# Computer Vision
## Exercise Sheet 5: Correlation-based Stereo Vision
### Erhardt Barth / Philipp Gruening / Christoph Linse / Manuel Laufer
Universität zu Lübeck, Institut für Neuro- und Bioinformatik

In case of questions, contact us via email: *{barth, gruening, linse, laufer} @inb.uni-luebeck.de*

## Note: Please insert the names of all participating students:

1. 
2. 
3. 
4. 
5. 


In [None]:
import sys, os
if 'google.colab' in sys.modules:
  if os.getcwd() == '/content':
    !git clone 'https://github.com/inb-luebeck/cs4250.git'
    os.chdir('cs4250')

In [None]:
import cv2
import numpy as np
import matplotlib.pyplot as plt
%matplotlib inline

#### Cross-correlation and Autocorrelation
*Cross correlation* is a standard way to estimate the degree of similarity (correlation) between two signals. For a discrete series it is defined as 
$$\rho(dt)=\frac{\sum_{i}{[(x_i-\mu_{x})(y_{i+dt}-\mu_{y})]}}{\sqrt{\sum_{i}{(x_i-\mu_{x})^2}}\sqrt{\sum_{i}{(y_{i+dt}-\mu_{y})^2}}}$$ 
where $\rho$ denotes the *correlation coefficient*; $dt$ is the time shift, and $\mu_{x}$ and $\mu_{y}$ are the means of the two signals $x$ and $y$. The denominator normalizes the correlation coefficient such that $\rho \in [-1,1]$, the bounds indicate maximum correlation and $0$ means no correlation at all. The sums are only evaluated for indices where both $x_i$ and $y_{i+dt}$ exist.

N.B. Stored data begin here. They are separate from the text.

-- ==== Sys2Proof/Tests/Slice0.lean ====
section
/-!
SUPPORT. Tests: expected results are those of spec/95_test_vectors (named in each comment) or worked by hand from the rules; then, for
each statement with hypotheses, a state and operands that meet them.
-/

namespace Sys2Proof.Tests

-- One test at a time: in parallel they hold a thread's stack each.
set_option Elab.async false

open Sys2Proof.Machine

/-! ### Data of 95_test_vectors section 3 -/

/-- A vector from its elements, element 0 first. -/
def vec (ws : List Nat) : Vec := BitVec.ofNat 512 (ws.foldr (fun w acc => w % 2 ^ 16 + 2 ^ 16 * acc) 0)

def wordsA8 : List Nat := [0x0001, 0xFFFF, 0x8000, 0x7FFF, 0x0000, 0x1234, 0xFFFE, 0x8001]
def wordsB8 : List Nat := [0x0001, 0x0001, 0x7FFF, 0x8000, 0xFFFF, 0x1233, 0xFFFF, 0x8001]
def wordsA16 : List Nat := wordsA8 ++ [0x0002, 0x8000, 0x00FF, 0xFF00, 0x7FFF, 0x0000, 0xABCD, 0x5555]
def wordsB16 : List Nat := wordsB8 ++ [0x0003, 0x8000, 0xFF00, 0x00FF, 0x7FFE, 0x8000, 0xABCD, 0xAAAA]
def wordsZ32 : List Nat := (List.range 32).map fun j => 0x0800 * j
def wordsC32 : List Nat := List.replicate 32 0x8000
def wordsW32 : List Nat := (List.range 32).map fun j => 0x1111 * j

/-- Elements as bytes of memory, low byte first. -/
def bytesOf (ws : List Nat) : List Byte := ws.flatMap fun w => [BitVec.ofNat 8 w, BitVec.ofNat 8 (w / 256)]

/-- Reset with some registers set. -/
def regs (s : State) (vs : List (Nat × List Nat)) (gs : List (Nat × Word)) (rip : Word) : State :=
  { s with
    v := vs.foldl (fun v x => v.setIfInBounds x.1 (vec x.2)) s.v
    g := gs.foldl (fun g x => g.setIfInBounds x.1 x.2) s.g
    rip := rip }

/-- `v[2]`, `v[3]` and `k[2]` given, `k[1]` all ones, as in sections 3.3 to 3.6. -/
def pair (a b : List Nat) (wm : Mask) : State :=
  ((regs State.reset [(2, a), (3, b)] [] 0x1000).writeK 2 wm).writeK 1 (-1)

/-- Data and program text in memory. -/
def withBytes (s : State) (a : Word) (bs : List Byte) : State := { s with mem := Memory.writeBytes s.mem a bs }

/-- An opmask register of the next state. -/
def kAfter (i : Fin 8) (r : Host.Outcome State Fault Refusal) : Option Nat :=
  match r with
  | .next t => some (t.readK i).toNat
  | _ => none

/-- An opmask register and `rip` of the next state. -/
def kRip (i : Fin 8) (r : Host.Outcome State Fault Refusal) : Option (Nat × Nat) :=
  match r with
  | .next t => some ((t.readK i).toNat, t.rip.toNat)
  | _ => none

def faultOf (r : Host.Outcome State Fault Refusal) : Option Fault :=
  match r with
  | .fault f => some f
  | _ => none

def refusalOf (r : Host.Outcome State Fault Refusal) : Option Refusal :=
  match r with
  | .refused f => some f
  | _ => none

/-- One column of a table of section 3: all eight predicates of `... k1 {kw}, v2, v3, p`. -/
def column (f : Operands → Instr) (kw : Fin 8) (s : State) : List (Option Nat) :=
  (List.range 8).map fun p => kAfter 1 (exec (f ⟨1, kw, 2, .reg 3, BitVec.ofNat 8 p⟩) s)

/-! ### Well-formedness: one ill-formed term for each check -/

theorem test_base_4_needs_sib : (Instr.vpcmpwXmm ⟨1, 0, 2, .mem (.base 4 (.d8 0)), 0⟩).wellFormed = false := by decide
theorem test_base_12_needs_sib : (Instr.vpcmpuwZmm ⟨1, 0, 2, .mem (.base 12 .none), 0⟩).wellFormed = false := by decide
theorem test_base_5_needs_disp : (Instr.vpcmpwYmm ⟨1, 0, 2, .mem (.base 5 .none), 0⟩).wellFormed = false := by decide
theorem test_sib_base_13_needs_disp :
    (Instr.vpcmpuwXmm ⟨1, 0, 2, .mem (.sib 13 none 0 .none), 0⟩).wellFormed = false := by decide
theorem test_index_4_is_none : (Instr.vpcmpwZmm ⟨1, 0, 2, .mem (.sib 0 (some 4) 0 .none), 0⟩).wellFormed = false := by decide
theorem test_index_4_is_none_without_base :
    (Instr.vpcmpuwYmm ⟨1, 0, 2, .mem (.sibNoBase (some 4) 0 0), 0⟩).wellFormed = false := by decide

/-! ### Decoding: the words of 95_test_vectors section 2.1 with the operands of 2.2 -/

theorem test_decode_E1 : decode [0x62, 0xF3, 0xED, 0x48, 0x3F, 0xCB, 0x03] = .instr (.vpcmpwZmm ⟨1, 0, 2, .reg 3, 3⟩) 7 := by decide
theorem test_decode_E2 : decode [0x62, 0xF3, 0xED, 0x4A, 0x3F, 0xCB, 0x01] = .instr (.vpcmpwZmm ⟨1, 2, 2, .reg 3, 1⟩) 7 := by decide
theorem test_decode_E3 : decode [0x62, 0xF3, 0xED, 0x48, 0x3E, 0xCB, 0x01] = .instr (.vpcmpuwZmm ⟨1, 0, 2, .reg 3, 1⟩) 7 := by decide
theorem test_decode_E4 : decode [0x62, 0xF3, 0xED, 0x08, 0x3F, 0xCA, 0x00] = .instr (.vpcmpwXmm ⟨1, 0, 2, .reg 2, 0⟩) 7 := by decide
theorem test_decode_E5 : decode [0x62, 0xF3, 0xE5, 0x28, 0x3F, 0xC2, 0x01] = .instr (.vpcmpwYmm ⟨0, 0, 3, .reg 2, 1⟩) 7 := by decide
theorem test_decode_E6 : decode [0x62, 0x93, 0xB5, 0x08, 0x3F, 0xC6, 0x02] = .instr (.vpcmpwXmm ⟨0, 0, 9, .reg 30, 2⟩) 7 := by decide
theorem test_decode_E7 : decode [0x62, 0xB3, 0x85, 0x23, 0x3E, 0xE0, 0x07] = .instr (.vpcmpuwYmm ⟨4, 3, 31, .reg 16, 7⟩) 7 := by decide
theorem test_decode_E9 : decode [0x62, 0xF3, 0xDD, 0x4A, 0x3E, 0xD2, 0x06] = .instr (.vpcmpuwZmm ⟨2, 2, 4, .reg 2, 6⟩) 7 := by decide
theorem test_decode_E10 : decode [0x62, 0xF3, 0xF5, 0x47, 0x3E, 0x68, 0x01, 0x06] =
    .instr (.vpcmpuwZmm ⟨5, 7, 17, .mem (.base 0 (.d8 1)), 6⟩) 8 := by decide
theorem test_decode_E11 : decode [0x62, 0xF3, 0xF5, 0x48, 0x3F, 0x88, 0x7F, 0x00, 0x00, 0x00, 0x00] =
    .instr (.vpcmpwZmm ⟨1, 0, 1, .mem (.base 0 (.d32 0x7F)), 0⟩) 11 := by decide
theorem test_decode_E14 : decode [0x62, 0xD3, 0xF5, 0x4D, 0x3F, 0x65, 0x00, 0x01] =
    .instr (.vpcmpwZmm ⟨4, 5, 1, .mem (.base 13 (.d8 0)), 1⟩) 8 := by decide
theorem test_decode_E15 : decode [0x62, 0xD3, 0xF5, 0x48, 0x3F, 0x4C, 0x24, 0x01, 0x01] =
    .instr (.vpcmpwZmm ⟨1, 0, 1, .mem (.sib 12 none 0 (.d8 1)), 1⟩) 9 := by decide
theorem test_decode_E16 : decode [0x62, 0xF3, 0xFD, 0x29, 0x3F, 0x3C, 0x24, 0x03] =
    .instr (.vpcmpwYmm ⟨7, 1, 0, .mem (.sib 4 none 0 .none), 3⟩) 8 := by decide
theorem test_decode_E17 : decode [0x62, 0xF3, 0xDD, 0x29, 0x3E, 0x5C, 0x8B, 0x01, 0x05] =
    .instr (.vpcmpuwYmm ⟨3, 1, 4, .mem (.sib 3 (some 1) 2 (.d8 1)), 5⟩) 9 := by decide
theorem test_decode_E18 : decode [0x62, 0xB3, 0xFD, 0x48, 0x3F, 0x74, 0xF5, 0xFE, 0x01] =
    .instr (.vpcmpwZmm ⟨6, 0, 0, .mem (.sib 5 (some 14) 3 (.d8 0xFE)), 1⟩) 9 := by decide
theorem test_decode_E19 : decode [0x62, 0xF3, 0xD5, 0x28, 0x3F, 0x0C, 0x00, 0x01] =
    .instr (.vpcmpwYmm ⟨1, 0, 5, .mem (.sib 0 (some 0) 0 .none), 1⟩) 8 := by decide
theorem test_decode_E20 : decode [0x62, 0xF3, 0xFD, 0x08, 0x3E, 0x0C, 0x25, 0x00, 0x10, 0x00, 0x00, 0x02] =
    .instr (.vpcmpuwXmm ⟨1, 0, 0, .mem (.sibNoBase none 0 0x1000), 2⟩) 12 := by decide
theorem test_decode_E21 : decode [0x62, 0xF3, 0xF5, 0x08, 0x3F, 0x0C, 0x4D, 0x10, 0x00, 0x00, 0x00, 0x01] =
    .instr (.vpcmpwXmm ⟨1, 0, 1, .mem (.sibNoBase (some 1) 1 0x10), 1⟩) 12 := by decide
theorem test_decode_E22 : decode [0x62, 0xF3, 0xF5, 0x08, 0x3F, 0x15, 0x10, 0x00, 0x00, 0x00, 0x04] =
    .instr (.vpcmpwXmm ⟨2, 0, 1, .mem (.ripRel 0x10), 4⟩) 11 := by decide

/-- The encoder gives the assemblers' bytes back (E7, E18, E20, E22). -/
theorem test_encode_E : encode (.vpcmpuwYmm ⟨4, 3, 31, .reg 16, 7⟩) = [0x62, 0xB3, 0x85, 0x23, 0x3E, 0xE0, 0x07] ∧
    encode (.vpcmpwZmm ⟨6, 0, 0, .mem (.sib 5 (some 14) 3 (.d8 0xFE)), 1⟩) =
      [0x62, 0xB3, 0xFD, 0x48, 0x3F, 0x74, 0xF5, 0xFE, 0x01] ∧
    encode (.vpcmpuwXmm ⟨1, 0, 0, .mem (.sibNoBase none 0 0x1000), 2⟩) =
      [0x62, 0xF3, 0xFD, 0x08, 0x3E, 0x0C, 0x25, 0x00, 0x10, 0x00, 0x00, 0x02] ∧
    encode (.vpcmpwXmm ⟨2, 0, 1, .mem (.ripRel 0x10), 4⟩) =
      [0x62, 0xF3, 0xF5, 0x08, 0x3F, 0x15, 0x10, 0x00, 0x00, 0x00, 0x04] := by decide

When the correlation of a signal is computed against a temporally shifted version of itself, we call it *autocorrelation*, and define it as 
$$\rho(dt)=\frac{\sum_{i}{[(x_i-\mu_{x})(x_{i+dt}-\mu_{x})]}}{(x_i-\mu_{x})^2}.$$ 

Cross-correlation can be used to determine the delay between two signals. In order to do this, we shift the second signal across a range of time shifts $[-dt, dt]$ and cross-correlate it with the first signal. The point of maximum correlation corresponds to the signal delay. 

Write a Python function to calculate the cross-correlation between two signals for the range of delays $[-dt,dt]$.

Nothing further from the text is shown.